**EXERCISE:**
The lines to find are those in the entries that hold the word "stream"; copy every one of them.
===== DATA EXCERPTS
-- ==== Sys2Proof/Laws/Codes.lean ====
section
/-! SUPPORT. Lanes, levels, bits and scheme codes: conversions are inverse where the spec says so; the fields of a concatenated
result word. -/

namespace Sys2Proof.Machine

/-- R7: every lane is the two's complement of the integer it reads as. -/
@[simp] theorem tc3_sext3 (x : Lane) : tc3 (sext3 x) = x := by revert x; decide

/-- R5: a lane reads as −4..3. -/
theorem sext3_bounds (x : Lane) : -4 ≤ sext3 x ∧ sext3 x ≤ 3 := by revert x; decide

/-- R7: the two's complement of an integer in −4..3 reads back as it. -/
theorem sext3_tc3 (v : Int) (h : -4 ≤ v ∧ v ≤ 3) : sext3 (tc3 v) = v := by
  obtain ⟨h1, h2⟩ := h
  have : v = -4 ∨ v = -3 ∨ v = -2 ∨ v = -1 ∨ v = 0 ∨ v = 1 ∨ v = 2 ∨ v = 3 := by omega
  rcases this with rfl | rfl | rfl | rfl | rfl | rfl | rfl | rfl <;> decide

/-- R7: lanes are told apart by the integers they read as. -/
theorem sext3_inj {x y : Lane} : sext3 x = sext3 y ↔ x = y :=
  ⟨fun h => by rw [← tc3_sext3 x, h, tc3_sext3], fun h => h ▸ rfl⟩

@[simp] theorem bitOfLane_bitLane (b : Bit) : bitOfLane (bitLane b) = b := by cases b <;> decide

@[simp] theorem isMalformedBit_bitLane (b : Bit) : isMalformedBit (bitLane b) = false := by cases b <;> decide

/-- R76: a lane that is not malformed is the operand of a bit. -/
theorem eq_bitLane_of_wellFormed {x : Lane} (h : isMalformedBit x = false) : x = bitLane (bitOfLane x) := by
  revert x; decide

/-- R76: a lane is malformed exactly when it is 2..7. -/
theorem isMalformedBit_iff (x : Lane) : isMalformedBit x = true ↔ 2 ≤ x.toNat := by
  unfold isMalformedBit zext3
  exact decide_eq_true_iff

/-- R75: the code of a scheme names it. -/
@[simp] theorem schemeOfCode_code (S : Scheme) : schemeOfCode S.code = some S := by cases S <;> decide

/-- R75: a code that names a scheme is its code. -/
theorem code_of_schemeOfCode {c : SchemeCode} {S : Scheme} (h : schemeOfCode c = some S) : c = S.code := by
  revert c S
  have : ∀ c : SchemeCode, ∀ S ∈ schemeOfCode c, c = S.code := by decide
  exact fun {c S} h => this c S h

/-- R75: 0 and 10..15 name no scheme, and only they. -/
theorem schemeOfCode_eq_none_iff (c : SchemeCode) : schemeOfCode c = none ↔ c.toNat = 0 ∨ 10 ≤ c.toNat := by
  revert c; decide

/-- R54 and R96 agree: an encoder's shape is its unit size. -/
theorem encoder_shape (S : Scheme) :
    (unitIn .enc S = 1 ∧ ∃ f, encoder S = .one f) ∨ (unitIn .enc S = 2 ∧ ∃ f, encoder S = .two f) := by
  cases S <;> simp [unitIn, encoder]

/-- R54 and R96 agree: a decoder's shape is its unit size. -/
theorem decoder_shape (S : Scheme) :
    (unitIn .dec S = 1 ∧ ∃ f, decoder S = .one f) ∨ (unitIn .dec S = 2 ∧ ∃ f, decoder S = .two f) := by
  cases S <;> simp [unitIn, decoder]

/-- The five fields of R71, joined most significant first, are read back at their places. -/
theorem resultFields_extract (n : BitVec 2) (a b : Lane) (st : BitVec 2) (e : BitVec 3) :
    (n ++ a ++ b ++ st ++ e).extractLsb' 11 2 = n ∧ (n ++ a ++ b ++ st ++ e).extractLsb' 8 3 = a ∧
    (n ++ a ++ b ++ st ++ e).extractLsb' 5 3 = b ∧ (n ++ a ++ b ++ st ++ e).extractLsb' 3 2 = st ∧
    (n ++ a ++ b ++ st ++ e).extractLsb' 0 3 = e := by
  refine ⟨?_, ?_, ?_, ?_, ?_⟩ <;> apply BitVec.eq_of_getLsbD_eq <;> intro i hi <;> interval_cases i <;>
    simp only [BitVec.getLsbD_extractLsb', BitVec.getLsbD_append] <;> rfl

end Sys2Proof.Machine
end

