/-- Settles O57: both bit strings are what their common signal decodes to. -/
theorem encodeIsInjective : Obligations.EncodeIsInjective := fun _ _ _ _ _ heven h h' =>
  Except.ok.inj ((decodeCall_encodeCall_of_even (fun hS => (heven hS).1) h).symm.trans
    (decodeCall_encodeCall_of_even (fun hS => (heven hS).2) h'))

/-! ### The converse (R171) -/

/-- The schemes whose decoder checks what it reads. -/
def Validates (S : Scheme) : Prop := S = .man ∨ S = .ami ∨ S = .twoB1Q

/-- R148: a level the decoder accepts is the one the encoder sends for the bits read. -/
theorem enc2B1Q_of_dec2B1Q {L v L' : Int} {o : List Bit} (h : dec2B1Q L v = .ok (L', o)) :
    ∃ b0 b1, o = [b0, b1] ∧ enc2B1Q L b0 b1 = (L', [v]) := by
  unfold dec2B1Q at h
  split at h
  · next hv =>
    cases h
    refine ⟨_, _, rfl, ?_⟩
    by_cases hL : 0 < L <;> rcases hv with rfl | rfl | rfl | rfl <;> simp [enc2B1Q, hL]
  · cases h

/-- R144: a pair the decoder accepts is the one the encoder sends for the bit read. -/
theorem encMan_of_decMan {L a c L' : Int} {o : List Bit} (h : decMan L a c = .ok (L', o)) :
    ∃ b, o = [b] ∧ encMan L b = (L', [a, c]) := by
  unfold decMan at h
  split_ifs at h with hone hzero
  · obtain ⟨rfl, rfl⟩ := hone; cases h; exact ⟨true, rfl, rfl⟩
  · obtain ⟨rfl, rfl⟩ := hzero; cases h; exact ⟨false, rfl, rfl⟩

/-- R146: a level the decoder accepts is the one the encoder sends for the bit read. -/
theorem encAmi_of_decAmi {L v L' : Int} {o : List Bit} (h : decAmi L v = .ok (L', o)) :
    ∃ b, o = [b] ∧ encAmi L b = (L', [v]) := by
  unfold decAmi at h
  split_ifs at h with hzero hmark
  · subst hzero; cases h; exact ⟨false, rfl, rfl⟩
  · subst hmark; cases h; exact ⟨true, rfl, rfl⟩

/-- The encoder of a scheme that validates reads back the units of its decoder, the two carrying the same level. -/
theorem decoder_readBack_encoder {S : Scheme} (hS : Validates S) : (decoder S).ReadBack (encoder S) id Eq := by
  rintro L _ L' xs o rfl hgives
  rcases hS with rfl | rfl | rfl
  · cases hgives with
    | two hunit =>
      obtain ⟨b, rfl, henc⟩ := encMan_of_decMan hunit
      exact ⟨L', .one (congrArg _ henc), rfl⟩
  · cases hgives with
    | one hunit =>
      obtain ⟨b, rfl, henc⟩ := encAmi_of_decAmi hunit
      exact ⟨L', .one (congrArg _ henc), rfl⟩
  · cases hgives with
    | one hunit =>
      obtain ⟨b0, b1, rfl, henc⟩ := enc2B1Q_of_dec2B1Q hunit
      exact ⟨L', .two (congrArg _ henc), rfl⟩

/-- R171: what a scheme that validates decodes is well formed. -/
theorem encodeCall_decodeCall {S : Scheme} (hS : Validates S) (p : OddPolicy) {sig : List Int} {bits : List Bit}
    (h : decodeCall S sig = .ok bits) : encodeCall p S bits = .ok sig := by
  have hsucceeds := decodeCall_eq_ok_iff.mp h
  have hread := hsucceeds.readBack (decoder_readBack_encoder hS) (danglingError p) rfl
  rw [List.map_id, UnitFn.whole_of_length_mod (hsucceeds.length_mod nofun)] at hread
  exact encodeCall_eq_ok_iff.mpr hread

/-- Settles O58: the converse where the decoder validates, and the six counterexamples evaluated. -/
theorem decodeIsALeftInverseOnly : Obligations.DecodeIsALeftInverseOnly :=
  ⟨fun p _ _ _ hS => encodeCall_decodeCall hS p,
    fun _ => ⟨rfl, rfl, rfl, rfl, rfl, rfl, rfl, rfl, rfl, rfl, rfl, rfl⟩⟩

/-! ### Pseudoternary (R168) -/

/-- ENC.PST accepts every bit (R127). -/
theorem encoder_pst_total : (encoder .pst).Total := UnitFn.total_one fun _ _ => ⟨_, rfl⟩

/-- R168 (c): the AMI decoder reads the units of Pseudoternary as the complement, the two carrying the same polarity. -/
theorem encoder_pst_readBack_decoder_ami :
    (encoder .pst).ReadBack (decoder .ami) (fun b => !b) fun L M => L ≠ 0 ∧ M = L := by
  refine UnitFn.readBack_one fun L M b ⟨hL, hM⟩ => ?_
  subst hM
  cases b with
  | false => exact ⟨-M, .one (decAmi_mark hL), neg_ne_zero.mpr hL, rfl⟩
  | true => exact ⟨M, .one (decAmi_zero M), hL, rfl⟩

/-- R168 (c): a Pseudoternary signal is, to the AMI decoder, the complement of its bits. -/
theorem decodeCall_ami_encodeCall_pst {p : OddPolicy} {bits : List Bit} {sig : List Int}
    (h : encodeCall p .pst bits = .ok sig) : decodeCall .ami sig = .ok (bits.map fun b => !b) := by
  have hread := (encodeCall_eq_ok_iff.mp h).readBack encoder_pst_readBack_decoder_ami (some .eOddlen) ⟨by decide, rfl⟩
  rw [UnitFn.whole_of_length_mod (Nat.mod_one _)] at hread
  exact decodeCall_eq_ok_iff.mpr hread

/-- Settles O55: the round trip, the complement under AMI and, AMI validating, its encoding; the examples evaluated. -/
theorem pseudoternaryAsymmetry : Obligations.PseudoternaryAsymmetry := by
  refine ⟨fun p bits => ?_, fun _ => exists_decodeCall_eq_ok nofun nofun nofun (Nat.mod_one _), rfl, rfl, fun _ => rfl, rfl,
    fun _ => rfl, rfl⟩
  obtain ⟨sig, hsig⟩ := encoder_pst_total.exists_succeeds (danglingError p) Config.initialLevel (Nat.mod_one bits.length)
  have hencode : encodeCall p .pst bits = .ok sig := encodeCall_eq_ok_iff.mpr hsig
  have hami := decodeCall_ami_encodeCall_pst hencode
  exact ⟨sig, hencode, decodeCall_encodeCall_of_even nofun hencode, hami, encodeCall_decodeCall (.inr (.inl rfl)) p hami⟩

end Sys2Proof.Machine
end

section
/-! The error conditions E_SELECT and E_BADBIT, and the stickiness of ERR (R181, R185, R191). -/

namespace Sys2Proof.Machine

/-- Settles O19: the malformed-bit check comes before anything is stored. -/
theorem pushOfANonBitRaisesBadBit : Obligations.PushOfANonBitRaisesBadBit :=
  fun _ din hrun hdir hdin => execPush_badBit hrun hdir ((isMalformedBit_iff din).mpr hdin)

/-- R92, R99: outside RUN a stream without START and RST clears the record of the last emission and does nothing else. -/
theorem runInputs_ignored {ps : List PortInput} {s : State} (hidle : s.st ≠ .run) (hps : ∀ p ∈ ps, p.abandons = false) :
    runInputs ps s = .next ({ s with out := if ps = [] then s.out else [] }, []) := by
  induction ps generalizing s with
  | nil => rfl
  | cons p ps ih =>
    obtain ⟨hp, hrest⟩ := List.forall_mem_cons.mp hps
    rw [runInputs_cons_next (cycle_ignored hp hidle), State.quiet_out, emittedAfter_nil, ih (s := s.quiet) hidle hrest]
    simp [State.quiet]

/-- Settles O25: ERR is not RUN. -/
theorem errorIsSticky : Obligations.ErrorIsSticky :=
  fun _ _ herr hps => runInputs_ignored (by simp [herr]) hps

/-- After a step that emitted nothing a stream ignored outside RUN leaves the whole state as it is. -/
theorem runInputs_ignored_of_out {ps : List PortInput} {s : State} (hidle : s.st ≠ .run) (hout : s.out = [])
    (hps : ∀ p ∈ ps, p.abandons = false) : runInputs ps s = .next (s, []) := by
  rw [runInputs_ignored hidle hps, hout, ite_self]
  exact congrArg (fun t : State => Host.Outcome.next (t, [])) (State.quiet_of_out hout)

/-- R71: ST and ECODE side by side are the low five bits of the result word, whatever the invalid lanes hold. -/
theorem State.resultWord_status (s : State) (x0 x1 : Lane) :
    (s.resultWord x0 x1).extractLsb' 0 5 = s.st.code ++ s.ecode.code := by
  obtain ⟨_, _, _, hst, hecode⟩ := s.resultWord_fields x0 x1
  rw [← hst, ← hecode]
  exact (BitVec.extractLsb'_append_extractLsb'_eq_extractLsb' (w := 13) (len₁ := 3) (len₂ := 2) rfl).symm
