/-- `PollIncoming` on a chunk in which no frame is accepted is just the chunk; on an accepted frame it acknowledges it and
parses the committed payload, and on `reject` the host's records are unchanged. -/
def Obligations.PollParsesTheCommittedPayload : Prop :=
  ∀ (s t : State) (bs : Bytes), exec (.rxChunk bs) s = .next t →
    (t.result = .chunk false → pollIncoming bs s = t) ∧
    (t.result = .chunk true → parseIncoming t.params (t.frPayload.bytes t.frPlen.toNat) = none →
      pollIncoming bs s = { t with frNew := false, result := .rejected }) ∧
    (t.result = .chunk true → ∀ st, parseIncoming t.params (t.frPayload.bytes t.frPlen.toNat) = some st →
      (pollIncoming bs s).telemetry.incoming = st ∧
      (pollIncoming bs s).telemetry.outgoing = { analog := st.analog, digital := st.digital } ∧
      (pollIncoming bs s).frNew = false)

/-- Echo: after an accepted payload, what the host sends next is `IDENT_OUT`, the analog bytes as received, and the
digital values packed again: this frame is emitted on `tx_out` and is the operation's result (the spec's own inference,
`43_payload_formats.md`, "Echo"; the field `result` is assumption log 3). Where the host's records have their fixed sizes, as
in every state a run reaches, the outgoing payload has `1 + A + DB` bytes. -/
def Obligations.OutgoingTelemetryEchoes : Prop :=
  (∀ (s t : State) (ft fl r3 r4 : Byte) (analog digital : Bytes), s.peerValid = true →
    analog.length = s.params.nAnalog → digital.length = s.params.digBytes →
    1 + s.params.nAnalog + s.params.digBytes ≤ s.params.txPayloadMax →
    exec (.payloadIn ft fl r3 r4 analog digital) s = .next t →
    let frame := encodeFrame s.params s.peerAddr (BitVec.ofNat 8 s.txFid.toNat)
      (s.params.identOut :: (analog ++ pack (unpack digital s.params.nDigital)))
    (sendOutgoing t).result = .emitted frame ∧ (sendOutgoing t).txOut = s.txOut ++ frame) ∧
  ∀ s : State, s.HostInv →
    (buildOutgoing s.params s.telemetry.outgoing).length = 1 + s.params.nAnalog + s.params.digBytes

/-- The watchdog: the effective `canMove` of a tick is false once the last update is older than the window, and the field's
value while it is fresh; a tick under way keeps the value it began with. -/
def Obligations.WatchdogOverridesStaleCanMove : Prop :=
  ∀ (now : Nat) (sup : Supervisor) (s : State),
    let canMove := (supervisorTick now sup s).1.prevCanMove
    (sup.todo = [] → s.params.heartbeatTimeoutMs < now - s.telemetry.lastUpdate → canMove = false) ∧
    (sup.todo = [] → now - s.telemetry.lastUpdate ≤ s.params.heartbeatTimeoutMs →
      canMove = s.telemetry.incoming.canMove) ∧
    (sup.todo ≠ [] → canMove = sup.prevCanMove)

/-- Every tick makes one `Write()` or one `Kill()` on every actuator, by the effective `canMove`; `Revive()` is called
exactly on a false to true edge, before them. The calls a tick has made and those it still owes are together, in registry
order, exactly these, from its beginning to its end: a tick whose call is blocked waits, loses none, and does nothing until
the call returns; where its call has returned, no request is pending and the bus is free, it ends at once. -/
def Obligations.TickWritesOrKillsEveryActuator : Prop :=
  ∀ (now : Nat) (sup : Supervisor) (s : State),
    let r := supervisorTick now sup s
    let canMove := r.1.prevCanMove
    let calls := r.1.calls ++ r.1.owed
    (sup.todo = [] →
      calls = tickCalls sup.prevCanMove canMove sup.registry.length ∧
      ∀ j : Nat,
        calls.count (.write j) = (if canMove = true ∧ j < sup.registry.length then 1 else 0) ∧
        calls.count (.kill j) = (if canMove = false ∧ j < sup.registry.length then 1 else 0) ∧
        calls.count (.revive j) =
          (if sup.prevCanMove = false ∧ canMove = true ∧ j < sup.registry.length then 1 else 0)) ∧
    (sup.todo ≠ [] → calls = sup.calls ++ sup.owed) ∧
    (r.1.todo = [] → calls = r.1.calls) ∧
    (∀ a idx as, sup.todo = (a, idx) :: as →
      (if sup.waiting then (s.req a.requester).done = false else (s.req a.requester).pending = true) → r = (sup, s)) ∧
    (ReqFile.wf s.reqs → sup.todo = [] → r.1.waiting = true →
      ∃ a idx as, r.1.todo = (a, idx) :: as ∧ (r.2.req a.requester).pending = true) ∧
    (ReqFile.wf s.reqs → s.busBusy = false → (∀ j, (s.req j).pending = false) →
      (∀ a idx as, sup.todo = (a, idx) :: as → sup.waiting = true → (s.req a.requester).done = true) → r.1.todo = [])
end

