-- ==== Sys2Proof/Laws/Cells.lean ====
section
/-! SUPPORT. The laws of canonical cell lists, of the byte spaces and of the requesters' registers. -/

namespace Sys2Proof.Machine

section cells

variable {α : Type} {d v : α} {k j : Nat} {m : List (Nat × α)}

/-- An index below every listed one is not listed. -/
theorem cellGet_of_lt (h : ∀ e ∈ m, k < e.1) : cellGet d m k = d := by
  induction m with
  | nil => rfl
  | cons c m ih =>
    have hc := h c (List.mem_cons_self ..)
    rw [cellGet, if_neg (by omega)]
    exact ih fun e he => h e (List.mem_cons_of_mem _ he)

variable [DecidableEq α]

theorem cellsWf_cons {c : Nat × α} :
    cellsWf d (c :: m) ↔ (∀ e ∈ m, c.1 < e.1) ∧ c.2 ≠ d ∧ cellsWf d m := by
  simp only [cellsWf, List.pairwise_cons, List.forall_mem_cons]
  tauto

/-- A write adds no cell but the one it writes. -/
theorem mem_cellPut {e : Nat × α} (h : e ∈ cellPut d k v m) : e = (k, v) ∧ v ≠ d ∨ e ∈ m := by
  induction m with
  | nil =>
    simp only [cellPut] at h
    split at h <;> simp_all
  | cons c m ih =>
    simp only [cellPut] at h
    split at h
    · split at h <;> simp_all
    · split at h
      · split at h
        · exact .inr (List.mem_cons_of_mem _ h)
        · simp only [List.mem_cons] at h ⊢
          rcases h with h | h
          · exact .inl ⟨h, by assumption⟩
          · exact .inr (.inr h)
      · rcases List.mem_cons.mp h with h | h
        · exact .inr (by simp [h])
        · rcases ih h with h | h
          · exact .inl h
          · exact .inr (List.mem_cons_of_mem _ h)

/-- Every write keeps the canonical form. -/
theorem cellPut_wf (h : cellsWf d m) : cellsWf d (cellPut d k v m) := by
  induction m with
  | nil =>
    simp only [cellPut]
    split
    · exact h
    · exact ⟨by simp, by simpa using ‹_›⟩
  | cons c m ih =>
    obtain ⟨hlt, hc, hm⟩ := cellsWf_cons.mp h
    simp only [cellPut]
    split
    · split
      · exact h
      · refine cellsWf_cons.mpr ⟨?_, ‹_›, h⟩
        intro e he
        rcases List.mem_cons.mp he with rfl | he
        · assumption
        · exact Nat.lt_trans ‹k < c.1› (hlt e he)
    · split
      · split
        · exact hm
        · exact cellsWf_cons.mpr ⟨fun e he => by have := hlt e he; simp_all, ‹_›, hm⟩
      · refine cellsWf_cons.mpr ⟨?_, hc, ih hm⟩
        intro e he
        rcases mem_cellPut he with ⟨rfl, -⟩ | he
        · simp only; omega
        · exact hlt e he

/-- Read after write, at the written index and elsewhere. -/
theorem cellGet_cellPut (h : cellsWf d m) :
    cellGet d (cellPut d k v m) j = if j = k then v else cellGet d m j := by
  induction m with
  | nil =>
    simp only [cellPut]
    split
    · simp_all [cellGet]
    · simp only [cellGet]
      by_cases hjk : j = k
      · simp [hjk]
      · simp [hjk, Ne.symm hjk]
  | cons c m ih =>
    obtain ⟨hlt, hc, hm⟩ := cellsWf_cons.mp h
    simp only [cellPut]
    split
    · rename_i hk
      have hnot : cellGet d (c :: m) k = d := cellGet_of_lt fun e he => by
        rcases List.mem_cons.mp he with rfl | he
        · exact hk
        · exact Nat.lt_trans hk (hlt e he)
      split
      · by_cases hjk : j = k
        · simp_all
        · simp [hjk]
      · by_cases hjk : j = k
        · simp [hjk, cellGet]
        · simp [hjk, cellGet, Ne.symm hjk]
    · split
      · rename_i _ hk
        split
        · by_cases hjk : j = k
          · subst hk hjk
            simp only [if_true]
            rw [cellGet_of_lt hlt]
            simp_all
          · have : c.1 ≠ j := by omega
            simp [hjk, cellGet, this]
        · by_cases hjk : j = k
          · simp [hjk, cellGet]
          · have h1 : k ≠ j := Ne.symm hjk
            have h2 : c.1 ≠ j := by omega
            simp [hjk, cellGet, h1, h2]
      · by_cases hcj : c.1 = j
        · have hjk : j ≠ k := by omega
          simp [cellGet, hcj, hjk]
        · simp [cellGet, hcj, ih hm]

/-- A listed cell is what its index reads as. -/
theorem cellGet_of_mem {e : Nat × α} (h : cellsWf d m) (he : e ∈ m) : cellGet d m e.1 = e.2 := by
  induction m with
  | nil => cases he
  | cons c m ih =>
    obtain ⟨hlt, -, hm⟩ := cellsWf_cons.mp h
    rcases List.mem_cons.mp he with rfl | he
    · simp [cellGet]
    · have := hlt e he
      rw [cellGet, if_neg (by omega), ih hm he]

/-- Equal contents are equal data: two canonical lists that read alike are one list. -/
theorem cells_ext {m n : List (Nat × α)} (hm : cellsWf d m) (hn : cellsWf d n)
    (h : ∀ k, cellGet d m k = cellGet d n k) : m = n := by
  induction m generalizing n with
  | nil =>
    cases n with
    | nil => rfl
    | cons c n =>
      have hc := (cellsWf_cons.mp hn).2.1
      have := h c.1
      simp [cellGet] at this
      exact absurd this.symm hc
  | cons a m ih =>
    obtain ⟨hlt, ha, hm'⟩ := cellsWf_cons.mp hm
    cases n with
    | nil =>
      have := h a.1
      simp [cellGet] at this
      exact absurd this ha
    | cons c n =>
      obtain ⟨hlt', hc, hn'⟩ := cellsWf_cons.mp hn
      have hk : a.1 = c.1 := by
        rcases Nat.lt_trichotomy a.1 c.1 with hl | he | hg
        · have h1 := h a.1
          rw [cellGet_of_lt (m := c :: n) fun e he => by
            rcases List.mem_cons.mp he with rfl | he
            · exact hl
            · exact Nat.lt_trans hl (hlt' e he)] at h1
          simp [cellGet] at h1
          exact absurd h1 ha
        · exact he
        · have h1 := h c.1
          rw [cellGet_of_lt (m := a :: m) fun e he => by
            rcases List.mem_cons.mp he with rfl | he
            · exact hg
            · exact Nat.lt_trans hg (hlt e he)] at h1
          simp [cellGet] at h1
          exact absurd h1.symm hc
      have hv : a.2 = c.2 := by
        have := h a.1
        simpa [cellGet, hk] using this
      have hac : a = c := Prod.ext hk hv
      subst hac
      congr 1
      refine ih hm' hn' fun k => ?_
      by_cases hka : a.1 = k
      · rw [cellGet_of_lt fun e he => hka ▸ hlt e he, cellGet_of_lt fun e he => hka ▸ hlt' e he]
      · simpa [cellGet, hka] using h k

end cells

/-! ## The byte spaces -/

/-- `MemRead` after `MemWrite` (R16). -/
theorem Memory.read_write {m : Memory} (h : m.wf) (i j : Nat) (v : Byte) :
    (m.write i v).read j = if j = i then v else m.read j := cellGet_cellPut h

/-- A write keeps the canonical form. -/
theorem Memory.write_wf {m : Memory} (h : m.wf) (i : Nat) (v : Byte) : (m.write i v).wf := cellPut_wf h

/-- A write lists no index but the one it writes. -/
theorem Memory.mem_write {m : Memory} {i : Nat} {v : Byte} {c : Host.Cell} (h : c ∈ m.write i v) :
    c.1 = i ∨ c ∈ m := by
  rcases mem_cellPut h with ⟨rfl, -⟩ | h
  · exact .inl rfl
  · exact .inr h

/-- The copy keeps the canonical form. -/
theorem Memory.copy_wf (src : Memory) {dst : Memory} (h : dst.wf) (n : Nat) : (Memory.copy src dst n).wf := by
  induction n with
  | zero => exact h
  | succ n ih => exact Memory.write_wf ih n _

/-- What the copy of R136 leaves: the source below `n`, the destination as it was from `n` on. -/
theorem Memory.read_copy (src : Memory) {dst : Memory} (h : dst.wf) (n j : Nat) :
    (Memory.copy src dst n).read j = if j < n then src.read j else dst.read j := by
  induction n with
  | zero => simp [Memory.copy]
  | succ n ih =>
    rw [Memory.copy, Memory.read_write (Memory.copy_wf src h n), ih]
    by_cases h1 : j = n
    · simp [h1]
    · by_cases h2 : j < n
      · simp [h1, h2, Nat.lt_succ_of_lt h2]
      · have : ¬ j < n + 1 := by omega
        simp [h1, h2, this]

/-- The copy lists only indices below `n` beside the destination's. -/
theorem Memory.mem_copy (src : Memory) {dst : Memory} {n : Nat} {c : Host.Cell} (h : c ∈ Memory.copy src dst n) :
    c.1 < n ∨ c ∈ dst := by
  induction n with
  | zero => exact .inr h
  | succ n ih =>
    rcases Memory.mem_write h with h | h
    · exact .inl (by omega)
    · rcases ih h with h | h
      · exact .inl (by omega)
      · exact .inr h

@[simp] theorem Memory.length_bytes (m : Memory) (n : Nat) : (m.bytes n).length = n := by simp [Memory.bytes]

/-- The bytes of a space are a given string where every index reads that string's byte. -/
theorem Memory.bytes_eq {m : Memory} {bs : Bytes} (h : ∀ i, (hi : i < bs.length) → m.read i = bs[i]) :
    m.bytes bs.length = bs := by
  apply List.ext_getElem (by simp)
  intro i h1 h2
  simp only [Memory.bytes, List.getElem_map, List.getElem_range]
  exact h i h2

/-! ## The requesters' registers -/

/-- A register of a requester after a write. -/
theorem State.req_setReq {s : State} (h : ReqFile.wf s.reqs) (r j : Nat) (q : Req) :
    (s.setReq r q).req j = if j = r then q else s.req j := cellGet_cellPut h

/-- A write keeps the canonical form. -/
theorem State.setReq_wf {s : State} (h : ReqFile.wf s.reqs) (r : Nat) (q : Req) : ReqFile.wf (s.setReq r q).reqs :=
  cellPut_wf h

end Sys2Proof.Machine
end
==========
**TASK OUTPUT:**
/-- R92, R99: outside RUN a stream without START and RST clears the record of the last emission and does nothing else. -/
/-- After a step that emitted nothing a stream ignored outside RUN leaves the whole state as it is. -/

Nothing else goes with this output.